Like before, we'll create an instance of our RNN class, with the new parameters and arguments for the number of layers, bidirectionality and dropout probability.  To ensure the pre-trained vectors can be loaded into the model, the `EMBEDDING_DIM` must be equal to that of the pre-trained GloVe vectors loaded earlier.

We get our pad token index from the vocabulary, getting the actual string representing the pad token from the field's `pad_token` attribute, which is `<pad>` by default.

**Note:** we have switched models from the Vanilla RNN, we are now using the new model.

In [26]:
INPUT_DIM = len(TEXT.vocab)
EMBEDDING_DIM = 100
HIDDEN_DIM = 256
OUTPUT_DIM = 1
N_LAYERS = 2
BIDIRECTIONAL = True
DROPOUT = 0.5
PAD_IDX = TEXT.vocab.stoi[TEXT.pad_token]

model = RNN(INPUT_DIM, 
            EMBEDDING_DIM, 
            HIDDEN_DIM, 
            OUTPUT_DIM, 
            N_LAYERS, 
            BIDIRECTIONAL, 
            DROPOUT, 
            PAD_IDX)



We'll print out the number of parameters in our model. 

Notice how we have almost twice as many parameters as before!

In [54]:

print(f'The model has {count_parameters(model):,} trainable parameters')

The model has 4,810,857 trainable parameters


Now to training the model.

We'll continue using the optimizer  `Adam`. `Adam` adapts the learning rate for each parameter, giving parameters that are updated more frequently lower learning rates and parameters that are updated infrequently higher learning rates.

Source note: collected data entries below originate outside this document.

-- ==== Sys2Proof/Machine/Flags.lean ====
section
/-! DEFINITION. The STATUS register (R34) and the phase conditions that commands test (R33). -/
namespace Sys2Proof.Machine

/-- The value of STATUS.PHASE (R33). -/
def Phase.code : Phase → Nat
  | .idle => 0
  | .configured => 1
  | .fixed => 2
  | .ecc => 3
  | .data => 4
  | .trial => 5
  | .final => 6

/-- The value of STATUS.ERR (R311). -/
def ErrCode.code : ErrCode → Nat
  | .ok => 0
  | .illegalCommand => 1
  | .rangeError => 2
  | .capacityExceeded => 3
  | .sequenceError => 4
  | .lengthMismatch => 5
  | .inputEncodingError => 6

/-- The 4-bit value of a mask index or of "none" (R34 TRIAL, R40 MASK). -/
def maskCode : Option (Fin 8) → Nat
  | none => 0xF
  | some m => m.val

/-- STATUS.BUSY: 1 exactly when PEND is not empty (R57). -/
def State.busy (s : State) : Bool := s.pend.isSome

/-- The STATUS register (R34): BUSY [0], ERR [7:4], PHASE [10:8], FUNC_DONE [15:11], TRIAL [19:16], every other bit 0. -/
def statusWord (s : State) : Word :=
  BitVec.ofNat 32 s.busy.toNat ||| (BitVec.ofNat 32 s.err.code <<< 4) ||| (BitVec.ofNat 32 s.phase.code <<< 8)
    ||| (s.funcDone.setWidth 32 <<< 11) ||| (BitVec.ofNat 32 (maskCode s.trial) <<< 16)

/-- PHASE = 1 and FUNC_DONE = `done`: the condition of the function-pattern draws and of ENCODE (R33, R200). -/
def State.drawsDone (s : State) (done : BitVec 5) : Bool := s.phase == .configured && s.funcDone == done

/-- FUNC_DONE with bit `i` set (R200). -/
def State.setDrawDone (s : State) (i : Nat) : State := { s with funcDone := s.funcDone ||| (1#5 <<< i) }

/-- When DRAW_FORMAT is legal (R33, R210). -/
def State.formatLegal (s : State) : Bool := s.drawsDone 0b00111 || s.phase == .data || s.phase == .trial

/-- When APPLY_MASK passes its first phase check (R252). -/
def State.maskLegal (s : State) : Bool := s.phase == .data || s.phase == .trial

end Sys2Proof.Machine
end

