/-! ### Legality, errors and phases as tables (R33, R113, R312) -/

/-- The "legal when" column of R33's table (for APPLY_MASK its phase part, R252 check 2). -/
def legalPhase (i : Instr) (s : State) : Bool :=
  match i with
  | .gfMul _ _ => true
  | .rsDivisor _ => true
  | .rsRemainder _ _ => s.deg != 0
  | .config _ _ => true
  | .eccInterleave => s.phase == .fixed
  | .drawTiming => s.phase == .configured && s.funcDone == 0b00000
  | .drawFinders => s.phase == .configured && s.funcDone == 0b00001
  | .drawAlignment => s.phase == .configured && s.funcDone == 0b00011
  | .drawFormat _ => (s.phase == .configured && s.funcDone == 0b00111) || s.phase == .data || s.phase == .trial
  | .drawVersion => s.phase == .configured && s.funcDone == 0b01111
  | .drawFunctionPatterns => s.phase == .configured && s.funcDone == 0b00000
  | .drawCodewords => s.phase == .ecc
  | .applyMask _ => s.phase == .data || s.phase == .trial
  | .penalty => s.phase != .idle
  | .finalize _ => s.phase == .data
  | .encodeSymbol _ => s.phase == .configured && s.funcDone == 0b00000
  | .getModule _ _ => true

/-- The "range" column of R113's table. -/
def inRange : Instr → Bool
  | .gfMul _ _ => true
  | .rsDivisor degree => decide (1 ≤ degree ∧ degree ≤ 255)
  | .rsRemainder off len => decide (off + len ≤ 2956)
  | .config version _ => decide (1 ≤ version ∧ version ≤ 40)
  | .eccInterleave => true
  | .drawTiming => true
  | .drawFinders => true
  | .drawAlignment => true
  | .drawFormat m => decide (0 ≤ m ∧ m ≤ 7)
  | .drawVersion => true
  | .drawFunctionPatterns => true
  | .drawCodewords => true
  | .applyMask m => decide (0 ≤ m ∧ m ≤ 7)
  | .penalty => true
  | .finalize m => decide (-1 ≤ m ∧ m ≤ 7)
  | .encodeSymbol m => decide (-1 ≤ m ∧ m ≤ 7)
  | .getModule _ _ => true

/-- Check 4 of R312: in PHASE 5 the operand of APPLY_MASK is the trial mask on the matrix. -/
def trialAgrees (i : Instr) (s : State) : Bool :=
  match i with
  | .applyMask m => !(s.phase == .trial) || (maskCode s.trial : Int) == m
  | _ => true

/-- Column "5, 6" of R312's table: the commands that compare DATA_LEN with NDC. -/
def comparesLength : Instr → Bool
  | .eccInterleave => true
  | .encodeSymbol _ => true
  | _ => false

/-- The first error of a decoded command in the order of R312, checks 2 to 6. -/
def firstError (i : Instr) (s : State) : Option ErrCode :=
  if !legalPhase i s then some .sequenceError
  else if !inRange i then some .rangeError
  else if !trialAgrees i s then some .sequenceError
  else if comparesLength i && decide (s.ndc.toNat < s.dataLen.toNat) then some .capacityExceeded
  else if comparesLength i && decide (s.dataLen.toNat < s.ndc.toNat) then some .lengthMismatch
  else none

/-- Column 7 of R312's table: the range of DATA (first index, length) that the command reads. -/
def dataRange (i : Instr) (s : State) : Nat × Nat :=
  match i with
  | .rsRemainder off len => (off, len)
  | .eccInterleave => (0, s.ndc.toNat)
  | .encodeSymbol _ => (0, s.ndc.toNat)
  | _ => (0, 0)

/-- Every byte the command reads has its written bit set (R89). -/
def dataWritten (i : Instr) (s : State) : Bool :=
  (List.range (dataRange i s).2).all fun k => (s.mem.read (dataBase + (dataRange i s).1 + k)).isSome

/-- The "PHASE after success" column of R33's table. -/
def phaseAfter (i : Instr) (s : State) : Phase :=
  match i with
  | .gfMul _ _ => s.phase
  | .rsDivisor _ => s.phase
  | .rsRemainder _ _ => s.phase
  | .config _ _ => .configured
  | .eccInterleave => .ecc
  | .drawTiming => .configured
  | .drawFinders => .configured
  | .drawAlignment => .configured
  | .drawFormat _ => s.phase
  | .drawVersion => .fixed
  | .drawFunctionPatterns => .fixed
  | .drawCodewords => .data
  | .applyMask _ => if s.phase = .data then .trial else .data
  | .penalty => s.phase
  | .finalize _ => .final
  | .encodeSymbol _ => .final
  | .getModule _ _ => s.phase
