/-- R89: a host read of DATA faults exactly when one of its bytes was never written. -/
def Obligations.UnwrittenDataReadFaults : Prop :=
  ∀ (s : State) (off n : Nat), s.pend = none → accessError off n = false → inData off = true →
    (hostRead off n s = .error .unwrittenDataRead ↔ ∃ k < n, s.mem.read (off + k) = none) ∧
    ((∀ k < n, s.mem.read (off + k) ≠ none) → ∃ v, hostRead off n s = .ok v)

/-- R82, R83, R84: exactly the aligned words of the mapped ranges and the bytes of the arrays can be accessed; any other access
is an access error, which the model treats as a fault. -/
def Obligations.AccessErrorsAreExact : Prop :=
  ∀ (off n : Nat) (v : Word) (s : State),
    (accessError off n = false ↔
      (n = 4 ∧ off % 4 = 0 ∧ off ≤ 0x3FFF ∧ ¬(0x60 ≤ off ∧ off ≤ 0xFF) ∧ ¬(0x300 ≤ off ∧ off ≤ 0xFFF) ∧
        ¬(0x1B8C ≤ off ∧ off ≤ 0x1FFF) ∧ ¬(0x2E7C ≤ off ∧ off ≤ 0x3FFF)) ∨
      (n = 1 ∧ ((0x100 ≤ off ∧ off ≤ 0x2FF) ∨ (0x1000 ≤ off ∧ off ≤ 0x1B8B) ∨ (0x2000 ≤ off ∧ off ≤ 0x2E7B)))) ∧
    (accessError off n = true →
      hostRead off n s = .error .hostAccessError ∧ hostWrite off n v s = .error .hostAccessError)

/-- R347: while a command is pending the host may only read STATUS, which then shows BUSY = 1; any other access is a protocol
violation. -/
def Obligations.BusyAllowsOnlyStatusReads : Prop :=
  ∀ (s : State) (w v : Word) (off n : Nat), s.pend = some w →
    (∃ st, hostRead 0x04 4 s = .ok st ∧ st.getLsbD 0 = true) ∧
    (accessError off n = false → hostWrite off n v s = .error .hostProtocolViolation ∧
      (off ≠ 0x04 → hostRead off n s = .error .hostProtocolViolation))

/-- R97: a launch with more than one host is refused with the fault TwoHosts. -/
def Obligations.TwoHostsAreRefused : Prop :=
  ∀ (s : State) (p q : List Input) (rest : List (List Input)), step (launch (p :: q :: rest) s) = .fault .twoHosts

/-- R340: what reset leaves, and that the platform's reset input gives it from every state, a pending command discarded. The
model's own fields are kept (log 15). -/
def Obligations.ResetSetsEveryValue : Prop :=
  ∀ s : State, ∃ t, takeInput .reset s = .next t ∧ statusWord t = 0x000F0000 ∧ t.result = 0 ∧ t.version = 0 ∧
    t.ecl = .low ∧ t.size = 0 ∧ t.dataLen = 0 ∧ t.ndc = 0 ∧ t.nrc = 0 ∧ t.nblk = 0 ∧ t.ecclen = 0 ∧ t.deg = 0 ∧
    t.bestPenalty = 0 ∧ t.nshort = 0 ∧ t.sblen = 0 ∧ maskCode t.mask = 0xF ∧ (∀ i : Fin 8, t.pscore[i] = 0) ∧
    (∀ j < 256, t.mem.read (divBase + j) = some 0 ∧ t.mem.read (remBase + j) = some 0) ∧
    (∀ k < 3708, t.mem.read (cwBase + k) = some 0) ∧ (∀ k < 2956, t.mem.read (dataBase + k) = none) ∧
    (∀ x y, t.gridM.get x y = false ∧ t.gridF.get x y = false) ∧ t.pend = none ∧
    t = { State.reset with
      params := s.params, hosts := s.hosts, inputs := s.inputs, sched := s.sched, readLog := s.readLog }

/-! ### Invariants -/

/-- Every step keeps the invariant: canonical arrays, registers that belong to VERSION and ECL, FUNC_DONE, TRIAL and MASK that
fit PHASE (R33, R34, R40), zero tails of DIV and CW (R51, R54) and light cells outside the symbol (R55). -/
def Obligations.StepKeepsInvariant : Prop := ∀ s t : State, Inv s → step s = .next t → Inv t

/-- R56, R200, R213: every step keeps F the exact record of the function cells drawn since CONFIG, and clears it at the end;
and every step keeps the format cells in F, and the version cells in F and with their bits in M, throughout PHASE 2 to 5. -/
def Obligations.StepKeepsShadowExact : Prop :=
  (∀ s t : State, Inv s → ShadowExact s → step s = .next t → ShadowExact t) ∧
  ∀ s t : State, Inv s → ShadowExact s → PatternsKept s → step s = .next t → PatternsKept t

/-- The invariants hold after reset. -/
def Obligations.ResetMeetsInvariants : Prop :=
  Inv State.reset ∧ ShadowExact State.reset ∧ PatternsKept State.reset

/-- Canonical arrays that read the same at every offset are equal data. -/
def Obligations.CanonicalArraysAreDeterminedByReads : Prop :=
  ∀ m m' : Memory, m.wf = true → m'.wf = true → (∀ off, m.read off = m'.read off) → m = m'
end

More information about `Adam` (and other optimizers) can be found [here](http://ruder.io/optimizing-gradient-descent/index.html).
We define the criterion and place the model and criterion on the GPU (if available).


In [28]:
import torch.optim as optim

optimizer = optim.Adam(model.parameters())

criterion = nn.BCEWithLogitsLoss()

model = model.to(device)
criterion = criterion.to(device)

The final addition is copying the pre-trained word embeddings we loaded earlier into the `embedding` layer of our model. We replace the initial weights of the `embedding` layer with the pre-trained embeddings.

**Note**: this should always be done on the `weight.data` and not the `weight`!

In [29]:
model.embedding.weight.data.copy_(pretrained_embeddings)
UNK_IDX = TEXT.vocab.stoi[TEXT.unk_token]

model.embedding.weight.data[UNK_IDX] = torch.zeros(EMBEDDING_DIM)
model.embedding.weight.data[PAD_IDX] = torch.zeros(EMBEDDING_DIM)

We can now see the first two rows of the embedding weights matrix have been set to zeros. As we passed the index of the pad token to the `padding_idx` of the embedding layer it will remain zeros throughout training, however the `<unk>` token embedding will be learned.

###5.2 Train the Model

We define a function for training our model. 

The function uses the same train and evaluate utility functions as before.
**Note**: as we are now using dropout, we must remember to use `model.train()` to ensure the dropout is "turned on" while training and `model.eval()` to turn dropout off while evaluating.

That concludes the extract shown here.